Modified: z3c.filetype/trunk/src/z3c/filetype/api.py
===================================================================
--- z3c.filetype/trunk/src/z3c/filetype/api.py	2009-01-19 12:42:04 UTC (rev 94829)
+++ z3c.filetype/trunk/src/z3c/filetype/api.py	2009-01-19 12:48:18 UTC (rev 94830)
@@ -13,7 +13,7 @@
 def byMimeType(t):
 
     """returns interfaces implemented by mimeType"""
-    
+
     ifaces = [iface for name, iface in vars(filetypes).items() \
               if name.startswith("I")]
     res = InterfaceSet()
@@ -30,7 +30,7 @@
     objects (file argument) with an optional filename as name or
     mimeType as mime-type
     """
-    
+
     ifaces = set()
     if file is not None:
         types = magicFile.detect(file)

Modified: z3c.filetype/trunk/src/z3c/filetype/interfaces/filetypes.py
===================================================================
--- z3c.filetype/trunk/src/z3c/filetype/interfaces/filetypes.py	2009-01-19 12:42:04 UTC (rev 94829)

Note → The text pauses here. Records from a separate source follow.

/-- Neighbours are refused by name: `C.MOP.3` (V-DEC-15), another CSR, another MOP, a reserved AMO width, `ADDI`. -/
theorem test_decode_refuses :
    decode true (bytes16 0x6181) = .reject .otherCompressed ∧
    decode true (bytes32 0x01202573) = .reject .otherSystem ∧
    decode true (bytes32 0xCC104073) = .reject .otherMop ∧
    decode true (bytes32 0x48C505AF) = .reject .otherAmoWidth ∧
    decode true (bytes32 0x08C525AF) = .reject .otherAmo ∧
    decode true (bytes32 0xFF810113) = .reject .otherMajorOpcode ∧
    decode true [0x73, 0x40, 0x10] = .reject .truncated := by decide

/-- The host's question on rows of both lengths. -/
theorem test_decodeTableWord :
    decodeTableWord 16 0x6081 = some .cSspushX1 ∧ decodeTableWord 32 0xCDC2C073 = some .sspopchkX5 ∧
    decodeTableWord 32 0x4EC535AF = some (.ssamoswapD 11 12 10 true true) := by decide

/-! ## The platform of 95_test_vectors.md -/

/-- Every kind of access. -/
def allKinds : List AccessKind := [.fetch, .load, .store, .ssPush, .ssPopChk, .ssAmoSwap]

/-- An identity-mapped 4 KiB page of the table rooted at `satp`. -/
def page (base : Nat) (t : PageType) (u : Bool) : Mapping := ⟨.single, base, 4096, allKinds, .leaf t u Perm.all base⟩

/-- The same in the table rooted at `vsatp`, with G-stage permissions. -/
def vsPage (base : Nat) (t : PageType) (g : Perm) : Mapping := ⟨.vs, base, 4096, allKinds, .leaf t false g base⟩

/-- The machine the vectors stand on: S-mode, `menvcfg.SSE` = 1, code, data, shadow stacks A and B with guard pages,
read-only data. -/
def plat : State :=
  { State.reset with
    pc := 0x80000008
    ssp := 0x80003000
    priv := .supervisor
    menvcfg := 8
    satpMode := .paged
    mTrap := ⟨0, 0, 0, 0x80000801⟩
    mappings := [page 0x80000000 .readExecute false, page 0x80001000 .readWrite false,
      page 0x80002000 .shadowStack false, page 0x80004000 .shadowStack false, page 0x80006000 .readOnly false,
      page 0x80007000 .executeOnly false, page 0x80008000 .readWriteExecute false,
      page 0x80009000 .writeExecute false, page 0x8000A000 .shadowStack true] }

/-- The platform as an RV32 machine. -/
def plat32 : State := { plat with cfg := { recommended with xlen := .rv32, sspBit2RoZero := false } }

/-- A machine with the hypervisor extension, in VS-mode with both enables set, its shadow stack writable in the second
stage on one page and read-only on the next. -/
def guest : State :=
  { plat with
    cfg := { recommended with hasH := true }
    v := true
    henvcfg := 8
    vsatpMode := .paged
    hgatpMode := .paged
    mappings := [vsPage 0x80000000 .readExecute Perm.all, vsPage 0x80002000 .shadowStack ⟨true, true, false⟩,
      vsPage 0x80004000 .shadowStack ⟨true, false, false⟩] }

/-- The state a next outcome holds. -/
def after (o : Host.Outcome State Fault Refusal) (d : State) : State :=
  match o with
  | .next t => t
  | .fault _ => d
  | .refused _ => d

/-- A doubleword in memory. -/
def mem64 (s : State) (a : Nat) : Word := Memory.load s.mem a 8

/-- The state with a doubleword in memory. -/
def put64 (s : State) (a : Nat) (w : Word) : State := { s with mem := s.mem.store a 8 w }

/-! ## One step of each instruction -/

/-- V-PUSH-1. -/
theorem test_sspush_x1 :
    let t := after (exec .sspushX1 (plat.writeX 1 0x80000100)) State.reset
    mem64 t 0x80002FF8 = 0x80000100 ∧ t.ssp = 0x80002FF8 ∧ t.pc = 0x8000000C ∧ t.readX 1 = 0x80000100 := by decide

/-- V-PUSH-7: the guard page below stack B. -/
theorem test_sspush_x1_overflow :
    let t := after (exec .sspushX1 { plat with ssp := 0x80004000 }) State.reset
    t.mTrap = ⟨0x80000008, 15, 0x80003FF8, 0x80000801⟩ ∧ t.ssp = 0x80004000 ∧ t.pc = 0x80000800 ∧
      t.priv = .machine ∧ t.mstatus.mpp = .supervisor := by decide

/-- V-PUSH-3: a word entry on RV32. -/
theorem test_sspush_x5_rv32 :
    let t := after (exec .sspushX5 (plat32.writeX 5 0xDEADBEEC)) State.reset
    Memory.load t.mem 0x80002FFC 4 = 0xDEADBEEC ∧ t.ssp = 0x80002FFC := by decide

/-- V-PUSH-8: a read-only page is a page fault. -/
theorem test_sspush_x5_read_only :
    (after (exec .sspushX5 { plat with ssp := 0x80006008 }) State.reset).mTrap =
      ⟨0x80000008, 15, 0x80006000, 0x80000801⟩ := by decide

/-- V-PUSH-2. -/
theorem test_c_sspush_x1 :
    let t := after (exec .cSspushX1 (plat.writeX 1 0x80000100)) State.reset
    mem64 t 0x80002FF8 = 0x80000100 ∧ t.ssp = 0x80002FF8 ∧ t.pc = 0x8000000A := by decide

/-- V-PUSH-18: a read-only second stage is a store/AMO guest-page fault. -/
theorem test_c_sspush_x1_guest :
    let t := after (exec .cSspushX1 { guest with ssp := 0x80005000 }) State.reset
    t.mTrap.cause = 23 ∧ t.mTrap.tval = 0x80004FF8 ∧ t.mstatus.mpv = true ∧ t.v = false := by decide

/-- V-POP-1. -/
theorem test_sspopchk_x1 :
    let t := after (exec .sspopchkX1 ((put64 { plat with ssp := 0x80002FF8 } 0x80002FF8 0x80000100).writeX 1 0x80000100))
      State.reset
    t.ssp = 0x80003000 ∧ t.pc = 0x8000000C ∧ t.readX 1 = 0x80000100 := by decide

/-- V-POP-3: all 64 bits are compared. -/
theorem test_sspopchk_x1_high_bit :
    let t := after (exec .sspopchkX1
      ((put64 { plat with ssp := 0x80002FF8 } 0x80002FF8 0x80000100).writeX 1 0x8000000080000100)) State.reset
    t.mTrap = ⟨0x80000008, 18, 3, 0x80000801⟩ ∧ t.ssp = 0x80002FF8 := by decide

/-- V-EXC-1: a mismatch in U-mode, delegated to S-mode. -/
theorem test_sspopchk_x5_delegated :
    let t := after (exec .sspopchkX5 ((put64 { plat with
      priv := .user, senvcfg := 8, medeleg := 0x40000, sTrap := ⟨0, 0, 0, 0x80000400⟩, ssp := 0x8000A000,
      mstatus := { plat.mstatus with sie := true } } 0x8000A000 0x10400).writeX 5 0x10404)) State.reset
    t.sTrap = ⟨0x80000008, 18, 3, 0x80000400⟩ ∧ t.mstatus.spp = false ∧ t.mstatus.spie = true ∧
      t.mstatus.sie = false ∧ t.priv = .supervisor ∧ t.pc = 0x80000400 ∧ t.ssp = 0x8000A000 ∧ t.xSSE = true := by
  decide

/-- V-POP-6: a pop from the guard page is store-typed. -/
theorem test_sspopchk_x5_underflow :
    (after (exec .sspopchkX5 plat) State.reset).mTrap = ⟨0x80000008, 15, 0x80003000, 0x80000801⟩ := by decide

/-- V-POP-4. -/
theorem test_c_sspopchk_x5 :
    let t := after (exec .cSspopchkX5 ((put64 { plat with ssp := 0x80002FF8 } 0x80002FF8 0x80000100).writeX 5 0x80000100))
      State.reset
    t.ssp = 0x80003000 ∧ t.pc = 0x8000000A := by decide

/-- V-POP-8: a wrong page is reported, never the mismatch. -/
theorem test_c_sspopchk_x5_wrong_page :
    (after (exec .cSspopchkX5 (({ plat with ssp := 0x80001000 } : State).writeX 5 7)) State.reset).mTrap =
      ⟨0x80000008, 7, 0x80001000, 0x80000801⟩ := by decide

/-- P3 runs A and B: `ssp` where active, 0 where not. -/
theorem test_ssrdp :
    (after (exec (.ssrdp 5) plat) State.reset).readX 5 = 0x80003000 ∧
    (after (exec (.ssrdp 5) (({ plat with menvcfg := 0 } : State).writeX 5 0x55)) State.reset).readX 5 = 0 := by decide

/-- V-AMO-3: the word is sign-extended, and only its four bytes change. -/
theorem test_ssamoswap_w :
    let t := after (exec (.ssamoswapW 11 12 10 false false)
      (((put64 plat 0x80002FF8 0xAAAAAAAA80000FF8).writeX 10 0x80002FF8).writeX 12 0x123456789)) State.reset
    t.readX 11 = 0xFFFFFFFF80000FF8 ∧ mem64 t 0x80002FF8 = 0xAAAAAAAA23456789 ∧ t.pc = 0x8000000C := by decide

/-- V-AMO-8: a read-write page is an access fault and `rd` is unchanged. -/
theorem test_ssamoswap_w_wrong_page :
    let t := after (exec (.ssamoswapW 11 12 10 false false) ((plat.writeX 10 0x80001000).writeX 11 7)) State.reset
    t.mTrap = ⟨0x80000008, 7, 0x80001000, 0x80000801⟩ ∧ t.readX 11 = 7 := by decide

/-- V-AMO-4 and 5: the operands are read before `rd` is written. -/
theorem test_ssamoswap_d_same_registers :
    let s := ((put64 plat 0x80002FF8 0x11).writeX 10 0x80002FF8).writeX 11 0x22
    let t := after (exec (.ssamoswapD 10 11 10 false false) s) State.reset
    let u := after (exec (.ssamoswapD 11 11 10 false false) s) State.reset
    mem64 t 0x80002FF8 = 0x22 ∧ t.readX 10 = 0x11 ∧ mem64 u 0x80002FF8 = 0x22 ∧ u.readX 11 = 0x11 := by decide

/-- V-AMO-E and V-DEC-19: denied in U-mode without `senvcfg.SSE`, and illegal on RV32, with the word as trap value. -/
theorem test_ssamoswap_d_denied :
    (after (exec (.ssamoswapD 1 0 10 false false) { plat with priv := .user }) State.reset).mTrap =
      ⟨0x80000008, 2, 0x480530AF, 0x80000801⟩ ∧
    (after (exec (.ssamoswapD 1 0 10 false false) plat32) State.reset).mTrap =
      ⟨0x80000008, 2, 0x480530AF, 0x80000801⟩ := by decide

/-- V-MOP-3 and 4. -/
theorem test_mops :
    (after (exec (.mopRr7 1 0 1) (plat.writeX 1 0x99)) State.reset).readX 1 = 0 ∧
    (after (exec (.mopR28 1 1) (plat.writeX 1 0x99)) State.reset).readX 1 = 0 := by decide

/-- V-MOP-1 and 2. -/
theorem test_c_mops :
    exec .cMop1 plat = .next { plat with pc := 0x8000000A } ∧ exec .cMop5 plat = .next { plat with pc := 0x8000000A } :=
  ⟨rfl, rfl⟩

/-- V-CSR-9: the register is read before it is written. -/
theorem test_csrrw :
    let t := after (exec (.csrrwSsp 1 1) (({ plat with ssp := 0x80002FF8 } : State).writeX 1 0x80005000)) State.reset
    t.ssp = 0x80005000 ∧ t.readX 1 = 0x80002FF8 := by decide
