/-- Who has an image in a save state (44_serializer.md R356, R361). -/
inductive ImageOwner where
  | dma
  | input
  | chip
  deriving DecidableEq, Repr

/-- The answers of every collaborator. Each is a function of the record of what passed between the
block and its collaborators, the call being answered at its head (assumption log 5; what does not
enter the record, log 27, log 28). -/
structure Collaborators where
  /-- `Chip[id].Read(reg)` (41_cart_family.md R216, 93_implementation_defined.md U8). -/
  chipRead   : List Call → Byte
  /-- `CPU.pc` and `CPU.regs` after `CPU.Create` (93_implementation_defined.md U10). -/
  cpuCreate  : List Call → CpuRegs
  /-- `CPU.Reset()` (43_scheduler.md R283, U10). -/
  cpuReset   : List Call → BusProgram CpuRegs
  /-- One instruction of `CPU.Execute()` (43_scheduler.md R285, U9). -/
  cpuInsn    : List Call → BusProgram InsnEnd
  /-- `DMA.Reset()`, `StartFrame()`, `EndFrame()` (43_scheduler.md R290). -/
  dmaCall    : List Call → BusProgram Unit
  /-- `DMA.DoDmaProcessing()`, its count an `i32` (43_scheduler.md R290, U11). -/
  dmaProcess : List Call → BusProgram Word32
  /-- Whether the DMA chip `DMA.Create` makes keeps its contract, that is, never returns a negative
  count (43_scheduler.md R290, log 26). -/
  dmaHonest  : List Call → Bool
  /-- The image a collaborator's `SaveState()` would give now (44_serializer.md R356, U12). -/
  image      : ImageOwner → List Call → Bytes
  /-- Whether a collaborator's `LoadState()` takes an image (44_serializer.md R356). -/
  accepts    : ImageOwner → Bytes → Bool

namespace Config

/-- FREE VALUE (log 5). -/
opaque chipRead : List Call → Byte
/-- FREE VALUE (log 5). -/
opaque cpuCreate : List Call → CpuRegs
/-- FREE VALUE (log 5). -/
opaque cpuReset : List Call → BusProgram CpuRegs
/-- FREE VALUE (log 5). -/
opaque cpuInsn : List Call → BusProgram InsnEnd
/-- FREE VALUE (log 5). -/
opaque dmaCall : List Call → BusProgram Unit
/-- FREE VALUE (log 5). -/
opaque dmaProcess : List Call → BusProgram Word32
/-- FREE VALUE (log 26). -/
opaque dmaHonest : List Call → Bool
/-- FREE VALUE (log 5, log 9). -/
opaque image : ImageOwner → List Call → Bytes
/-- FREE VALUE (log 10). -/
opaque accepts : ImageOwner → Bytes → Bool

end Config

/-- What a run is given besides the state: the collaborators and the two parameters of 00_scope.md R7
that select a behaviour. The operations take it as an argument so that a test can run them with
scripted collaborators; every meaning uses `Env.hw`. -/
structure Env where
  collab          : Collaborators
  preemptEndsCall : Bool
  debugChecks     : Bool

/-- This hardware: the free collaborators and the values of 00_scope.md R7. -/
def Env.hw : Env where
  collab :=
    { chipRead := Config.chipRead, cpuCreate := Config.cpuCreate, cpuReset := Config.cpuReset,
      cpuInsn := Config.cpuInsn, dmaCall := Config.dmaCall, dmaProcess := Config.dmaProcess,
      dmaHonest := Config.dmaHonest,
      image := Config.image, accepts := Config.accepts }
  preemptEndsCall := Config.preemptEndsCall
  debugChecks := Config.debugChecks

end Sys2Proof
end

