/-- The outcome codes a host command can report (60_exceptions.md R401, column "raised by"). -/
def outcomesOf : Instr → List Status
  | .mkmach _ _ _ => [.ok, .refusedBadOperand, .badMachineTag, .badRomSize]
  | .mkcart _ => [.ok, .badCartTag, .badRomSize]
  | .mkram _ _ | .mkrom _ | .mkadp _ _ _ | .attach _ =>
    [.ok, .refusedPhase, .refusedBadHandle, .refusedBadOperand]
  | .map _ _ _ | .mapc _ _ _ | .selfmap _ | .dreset _ => [.ok, .refusedPhase, .refusedBadHandle]
  | .mreset | .rd _ | .wr _ _ | .frame | .poll | .save => [.ok, .refusedPhase]
  | .restore =>
    [.ok, .badMagic, .badVersion, .badDiscriminant, .badLength, .overCap, .truncated, .badBool,
      .badString, .badValue, .trailingData]
  | .busRd _ | .busWr _ _ => []

/-- The faults an instruction can raise in a phase (60_exceptions.md R401, R408). -/
def faultsOf (p : Phase) : Instr → List Fault
  | .rd _ | .wr _ _ | .busRd _ | .busWr _ _ => if p = .bench then [.chipNotAttached] else []
  | .frame => [.badDmaClocks]
  | .mkmach _ _ _ | .mkcart _ | .mkram _ _ | .mkrom _ | .mkadp _ _ _ | .attach _ | .map _ _ _
  | .mapc _ _ _ | .selfmap _ | .dreset _ | .mreset | .poll | .save | .restore => []

/-- The bits of a format H word that the command of an operation code uses, its operation code among
them (30_encoding.md R104); none where the code is reserved (R112). -/
def usedBits : Nat → Option CommandWord
  | 0x01 => some 0xFF000000000003FF
  | 0x02 => some 0xFF000000000000FF
  | 0x03 => some 0xFFFF0000FFFFFFFF
  | 0x04 => some 0xFFFF000000000000
  | 0x05 => some 0xFFFFFFFF000000FF
  | 0x06 => some 0xFFFF000000000000
  | 0x07 => some 0xFFFFFFFFFFFFFFFF
  | 0x08 => some 0xFFFFFFFFFFFFFFFF
  | 0x09 => some 0xFFFF000000000000
  | 0x0A => some 0xFFFF000000000000
  | 0x10 => some 0xFF00000000000000
  | 0x11 => some 0xFF00FFFF00000000
  | 0x12 => some 0xFF00FFFF000000FF
  | 0x13 => some 0xFF00000000000000
  | 0x14 => some 0xFF00000000000000
  | 0x20 => some 0xFF00000000000000
  | 0x21 => some 0xFF00000000000000
  | _ => none

end Sys2Proof.Machine
end

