theorem Built.note (k : CallKind) (c : Console) : c.Built (c.note k) := ⟨rfl⟩

theorem Built.mapCart (base : Addr) (size : Nat) (c : Console) : c.Built (mapCart base size c) := by
  unfold Sys2Proof.Machine.mapCart
  simp only
  split
  · split <;> exact ⟨rfl⟩
  · exact ⟨rfl⟩

theorem Built.installEntry (c : Console) (e : Config.FixedEntry) : c.Built (installEntry c e) := by
  have hfold : ∀ (l : List (Addr × Nat)) (d : Console),
      d.Built (l.foldl (fun c w => Machine.mapPages w.1 w.2 e.handle c) d) := by
    intro l
    induction l with
    | nil => intro d; exact .refl d
    | cons w l ih => intro d; exact (Built.mapPages _ _ _ d).trans (ih _)
  unfold Sys2Proof.Machine.installEntry
  simp only
  split
  · exact (Built.setDevice c _ _).trans (hfold _ _)
  · exact hfold _ _

/-! ### Mapping and attaching the cart -/

theorem mapCart_dev (base : Addr) (size : Nat) (c : Console) : (mapCart base size c).dev = c.dev := by
  unfold mapCart
  simp only
  split
  · split <;> rfl
  · rfl

theorem mapCart_pageAt (base : Addr) (size : Nat) (c : Console) {p : Nat} (hp : p < 1024) :
    (mapCart base size c).pageAt p = if mapClaims base size p then 1 else c.pageAt p := by
  have : (mapCart base size c).pageAt p = (mapPages base size cartHandle c).pageAt p := by
    unfold mapCart
    simp only
    split
    · split <;> rfl
    · rfl
  rw [this, Console.pageAt_mapPages _ _ _ _ hp]
  rfl

theorem mapCart_snooper (base : Addr) (size : Nat) (c : Console) {k : Cart} (hk : c.cart? = some k) :
    (mapCart base size c).snooper = if k.variant.wantsSnoop then 1 else c.snooper := by
  have : (mapPages base size cartHandle c).cart? = some k := hk
  unfold mapCart
  simp only [this]
  split <;> rfl

theorem mapCart_cart? (base : Addr) (size : Nat) (c : Console) :
    (mapCart base size c).cart? = c.cart? := by
  unfold Console.cart?
  rw [Console.device_congr (mapCart_dev base size c)]

theorem mapCart_chips (base : Addr) (size : Nat) (c : Console) :
    (mapCart base size c).chips = c.chips := by
  unfold mapCart
  simp only
  split
  · split <;> rfl
  · rfl

theorem mapCart_calls (base : Addr) (size : Nat) (c : Console) :
    (mapCart base size c).calls = c.calls := by
  unfold mapCart
  simp only
  split
  · split <;> rfl
  · rfl

/-- The cart after `Attach()` (41_cart_family.md R186). -/
theorem attachCart_fst (E : Env) (k : Cart) (c : Console) :
    (attachCart E k c).1 =
      { k with
        attached := true
        chip := match k.variant.chip with
          | some w => some (ownImage E .chip (c.call E (.chip w.id .create)).calls)
          | none => k.chip
        df := if k.variant.family = .dataFetcher then k.df.map fun d => { d with last := c.clock }
          else k.df } := by
  unfold attachCart
  simp only
  have hv : ({ k with attached := true } : Cart).variant = k.variant := rfl
  rw [hv]
  by_cases hf : k.variant.family = .dataFetcher
  · have hc : k.variant.chip = none := by
      have := family_dataFetcher hf
      rw [Cart.variant, this]; rfl
    rw [hc]
    simp only [hv, hf, if_true]
  · cases hc : k.variant.chip <;> exact congrArg Prod.fst (if_neg hf) |>.trans (by simp [hf])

+++ z3c.filetype/trunk/src/z3c/filetype/interfaces/filetypes.py	2009-01-19 12:48:18 UTC (rev 94830)
@@ -40,15 +40,19 @@
 ITextFile.setTaggedValue(MTM,re.compile('^text/.+$'))
 ITextFile.setTaggedValue(MT,'text/plain')
 
-class IImageFile(ITypedFile):
-    """image files"""
-IImageFile.setTaggedValue(MTM,re.compile('^image/.+$'))
+class IImageFile(interface.Interface):
+    """marker for image files"""
 
 class IPDFFile(IBinaryFile):
     """pdf files"""
 IPDFFile.setTaggedValue(MTM,re.compile('application/pdf'))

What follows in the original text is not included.